Tanpa berpikir panjang, saya mengurangi kecepatan lalu menepikan mobil. Saya berhenti sekitar tiga puluh meter di depannya. Dari kaca spion saya memperhatikan anak itu. Ia tampak melihat kendaraan saya, tetapi langkahnya tetap santai. Tidak ada tanda-tanda mempercepat langkah, apalagi berlari kecil menghampiri. Saya menunggu beberapa saat, sambil bertanya-tanya dalam hati, mengapa ia tidak segera mendekat ketika ada orang yang hendak membantunya.
Setelah ia masuk ke dalam mobil, saya bertanya, “Tadi kamu sudah lihat saya berhenti menunggu. Kenapa tidak berlari kecil supaya saya tidak menunggu terlalu lama?” Ia hanya diam. Wajahnya terlihat bingung. Barulah saya menjelaskan, “Kalau nanti ada guru atau siapa pun yang berhenti untuk memberikan tumpangan, segeralah menghampiri. Jangan berjalan santai seperti tadi.” Kali ini ia mengangguk pelan dan menjawab, “Iya, Pak.”

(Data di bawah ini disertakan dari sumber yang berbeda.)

-- ==== Sys2Proof/Syntax.lean ====
section
/-! DEFINITION. The instructions: the slot instructions of 14 to 17 and the steps of the module
(spec/95), one constructor for each row of spec/opcode_table.json.

A slot instruction holds the fields of its slot word (13 R336).
A step holds what the world outside the module, or the schedule, supplies to it: the die or core
it acts on, the bytes of a write, a sensor's reading.
The steps of firmware that carry out one command act on the command `State.focus` names.
The constructors without fields stand last, for the reason that Lean's compiler numbers at most 244
constructors with fields. -/

namespace Sys2Proof
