-- ==== Sys2Proof/Decode.lean ====
section
/-! DEFINITION. Decoding and encoding: the bundle header (13 R332 to R334), the slot words of each
slot class (13 R335 to R343) and the encoder written from the same tables. -/

namespace Sys2Proof

/-- Why a word is no instruction. -/
inductive Reject where
  /-- the operation code is not assigned in the slot (13 R347); ILLEGAL_OP at issue -/
  | unassigned
  /-- a field that must be zero, a register code or a field value the entry refuses (13 R338); ILLEGAL_OP at issue -/
  | badField (i : Instr)
  /-- the instruction may not stand in this slot (13 R335); ILLEGAL_SLOT at issue -/
  | wrongSlot (i : Instr)
  deriving DecidableEq, Repr

/-- The instruction whose operation code a rejected word has: none where the code is not assigned. -/
def Reject.named? : Reject → Option Instr
  | .unassigned => none
  | .badField i => some i
  | .wrongSlot i => some i

/-- The instruction when its word's fixed fields hold what its encoding asks. -/
def ifFields (fieldsOk : Bool) (i : Instr) : Except Reject Instr :=
  if fieldsOk then .ok i else .error (.badField i)

/-- The control instruction with operation code `op` in the word `w` (13 R339; fields: the entries of 14 to 17). -/
def decodeControl (op w : Nat) : Except Reject Instr :=
  match op with
  | 0x01 => ifFields (w / 0x100000 % 0x10 == 0) (.br (.ofNat 20 w))
  | 0x02 => ifFields (true) (.brp (.ofNat 3 (w / 0x200000)) (w / 0x100000 % 2 == 1) (.ofNat 20 w))
  | 0x03 => ifFields (w / 0x100000 % 0x10 == 0) (.call (.ofNat 20 w))
  | 0x04 => ifFields (w % 0x1000 == 0 && w / 0x40000 % 0x40 == 0) (.calli (.ofNat 6 (w / 0x1000)))
  | 0x05 => ifFields (w % 0x1000 == 0 && w / 0x40000 % 0x40 == 0) (.jmpi (.ofNat 6 (w / 0x1000)))
  | 0x06 => ifFields (w % 0x1000000 == 0) (.ret)
  | 0x08 => ifFields (w / 0x40000 % 0x40 == 0) (.loop (.ofNat 6 (w / 0x1000)) (.ofNat 12 w))
  | 0x09 => ifFields (true) (.loopi (.ofNat 12 (w / 0x1000)) (.ofNat 12 w))
  | 0x0A => ifFields (w % 0x1000000 == 0) (.lbrk)
  | 0x10 => ifFields (w % 0x40 == 0) (.mtc (.ofNat 6 (w / 0x40000)) (.ofNat 12 (w / 0x40)))
  | 0x11 => ifFields (w % 0x40 == 0) (.mfc (.ofNat 6 (w / 0x40000)) (.ofNat 12 (w / 0x40)))
  | 0x14 => ifFields (w / 0x1000 % 0x1000 == 0) (.phase (.ofNat 12 w))
  | 0x18 => ifFields (w % 0x1000000 == 0) (.ckpt)
  | 0x19 => ifFields (w % 0x1000000 == 0) (.yield)
  | 0x20 => ifFields (w / 0x2 % 0x20 == 0) (.spawn (.ofNat 6 (w / 0x40000)) (.ofNat 6 (w / 0x1000)) (.ofNat 6 (w / 0x40)) (w % 2 == 1))
  | 0x21 => ifFields (w % 0x1000 == 0) (.join (.ofNat 6 (w / 0x40000)) (.ofNat 6 (w / 0x1000)))
  | 0x22 => ifFields (w % 0x1000000 == 0) (.exit)
  | 0x23 => ifFields (w % 0x40 == 0) (.tkill (.ofNat 6 (w / 0x40000)) (.ofNat 6 (w / 0x1000)) (.ofNat 6 (w / 0x40)))
  | 0x28 => ifFields (w / 0x40000 % 0x40 == 0) (.trap (.ofNat 18 w))
  | 0x29 => ifFields (w / 0x40000 % 0x40 == 0) (.sysc (.ofNat 18 w))
  | 0x2A => ifFields (w / 0x40000 % 0x40 == 0) (.brk (.ofNat 18 w))
  | 0x30 => ifFields (w / 0x2 % 0x800000 == 0) (.eret (w % 2 == 1))
  | 0x31 => ifFields (w / 0x2 % 0x800 == 0 && w / 0x40000 % 0x40 == 0) (.ctxsw (.ofNat 6 (w / 0x1000)) (w % 2 == 1))
  | 0x32 => ifFields (w / 0x2 % 0x800000 == 0) (.halt (w % 2 == 1))
  | _ => .error .unassigned
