/-- The module. -/
structure Module where
  /-- MOD_ID (01 R37) -/
  modId  : Word := 0
  /-- PORTB_CFG (02 R43) -/
  portb  : Word := 0
  /-- port A runs as a CXL Type-2 device, not as a PCIe endpoint (02 R41) -/
  cxlA   : Bool := false
  /-- a SUSPEND waits for what runs to stop (04 R97) -/
  susp   : Bool := false
  /-- other modules of the domain that are reachable (01 R13, R30); reset none -/
  reach  : List Nat := []
  /-- what was sent outside, oldest first -/
  out    : List OutMsg := []
  /-- the firmware core's index in each die (03 R57, R58); default 0 -/
  fwCore : Tab Nat := []
  /-- bytes the module wrote to memory outside it, by TARGET 0 and 2 to 5 and address (02 R48); what is not listed reads as
  `Config.outsideByte` -/
  ext    : Tab (Tab Byte) := []
  /-- granules of memory outside it, by TARGET 0 and 2 to 5 and address divided by 64: poisoned or not as the module last wrote them
  (02 R53); what is not listed reads as `Config.outsidePoison` -/
  pois   : Tab (Tab Bool) := []
  /-- Amigen runs: the boot ROM has verified it (04 R83) -/
  booted : Bool := false
  /-- boots so far: the encapsulation key is of the boot (04 R91) -/
  boots  : Nat := 0
  /-- power state: 0 for A0 and A2, 1 A1, 3 S3, 5 S5 (04 R96) -/
  power  : Nat := 0
  /-- core clock in MHz (01 R35) -/
  mhz    : Nat := 3300
  /-- PWR_CAP.CAP (01 R40) -/
  cap    : Nat := 2800
  /-- PWR_CAP.THROT -/
  throt  : Bool := false
  /-- boot flash: the boot policy record with its signature, as last written; none holds `Config.flashPolicy` (04 R84) -/
  policy : Option (List Byte) := none
  /-- port B's mode and bifurcation for the next boot (02 R42) -/
  portbNext : Nat × Nat := (0, 0)
  /-- the domain has been joined (03 R76) -/
  joined : Bool := false
  /-- module id of the beat master (01 R33, R34) -/
  master : Nat := 0
  /-- APT_VA (02 R45) -/
  aptVa  : Word := 0
  /-- APT_AS -/
  aptAs  : Nat := 0
  /-- BAR2 size in GiB (02 R44) -/
  bar2   : Nat := 16
  /-- HOST_STAT.CCERR (02 R55) -/
  ccerr  : Nat := 0
  /-- HOST_STAT.DROPW -/
  dropw  : Nat := 0
  /-- MSI-X table and pending-bit array: bytes from BAR0 offset 0x20_0000 on; default 0 (02 R44) -/
  msix   : Memory := []
  /-- links 0 to 11; default down (01 R16) -/
  links  : Tab Link := []
  /-- flits that wait for their link, oldest first -/
  txq    : List Flit := []
  /-- flits delivered to their dies, oldest first -/
  rxq    : List Flit := []
  /-- work entries of which data come in from other modules, oldest first -/
  inbound : List Inbound := []
  /-- TAG of the next request to another module -/
  nextTag : Nat := 1
  /-- requests to other modules' dies that steps wait for, oldest first -/
  exchanges : List Exchange := []
  /-- who makes the step in hand -/
  asker  : Asker := .none
  /-- responses that the step in hand has taken -/
  taken  : Nat := 0
  /-- what the step in hand lacks -/
  want   : Want := .nothing
  /-- links in training for a command -/
  training : Option Training := none
  /-- security, debug and measurement -/
  sec    : Sec := {}
  /-- MEAS_BOOT as it was saved on the way into S3 (04 R98) -/
  saved  : BitVec 512 := 0
  deriving DecidableEq, Repr

/-- The command of a die that a step of firmware acts on. -/
structure Focus where
  /-- die -/
  die : Nat := 0
  /-- the command's sequence number in the prompt book -/
  cid : Nat := 0
  deriving DecidableEq, Repr

/-- A step that is due, and the command it acts on. -/
structure Due where
  /-- the step -/
  step  : Instr
  /-- its command -/
  focus : Focus := {}
  deriving DecidableEq, Repr

/-- The machine. -/
structure State where
  /-- module-level state -/
  mod    : Module := {}
  /-- dies 0 to 3; default as at reset -/
  dies   : Tab Die := []
  /-- cores by 64 times die plus index; default as at reset -/
  cores  : Tab Core := []
  /-- steps that are due, first first (log 5) -/
  agenda : List Due := []
  /-- the command the firmware's step in hand acts on (log 5) -/
  focus  : Focus := {}
  /-- steps of the scalar network that wait for credit, oldest first (06 R162) -/
  mail   : List Due := []
  /-- core whose bundle issues when nothing is due (log 5) -/
  turn   : Nat := 1
  /-- steps made, for the beats (log 5); the model's own field -/
  clock  : Nat := 0
  /-- number of the next free value (log 1); the model's own field -/
  freeCtr : Nat := 0
  deriving DecidableEq, Repr

/-- The machine right after reset: nothing booted, every table at its defaults. -/
def State.reset : State := {}

/-- Why the machine stops. -/
inductive Fault where
  /-- A slot instruction is given to a core that runs no context: raised by `exec` of a slot instruction alone.
  Safe: the hardware issues nothing there (07 R171). -/
  | noContext
  deriving DecidableEq, Repr

/-- Why an instruction has no meaning in the model. -/
inductive Refusal where
  /-- Rejected by name by `exec`: the instruction has no meaning yet. Safe: the machine stops. -/
  | notModelled (mnemonic : String)
  deriving DecidableEq, Repr

end Sys2Proof.Machine
end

Percakapan singkat itu terus terngiang dalam perjalanan saya. Mungkin saya terlalu cepat menyimpulkan bahwa anak itu tidak peduli. Bisa jadi ia belum pernah diajarkan bagaimana menyambut sebuah pertolongan. Namun, dari peristiwa sederhana itu saya menyadari bahwa membantu orang lain ternyata tidak cukup hanya dengan niat baik. Pertolongan juga membutuhkan dukungan dari orang yang ditolong.
Dalam kehidupan sehari-hari, kita sering berbicara tentang pentingnya saling menolong. Namun, jarang disadari bahwa orang yang menerima bantuan juga memiliki peran. Sikap menghargai, bergegas menyambut uluran tangan, mengucapkan terima kasih, atau sekadar menunjukkan antusiasme adalah bentuk empati yang membuat kebaikan terasa bermakna. Ketika pertolongan disambut dengan baik, orang tidak hanya merasa dihargai, tetapi juga terdorong untuk terus berbuat baik kepada orang lain.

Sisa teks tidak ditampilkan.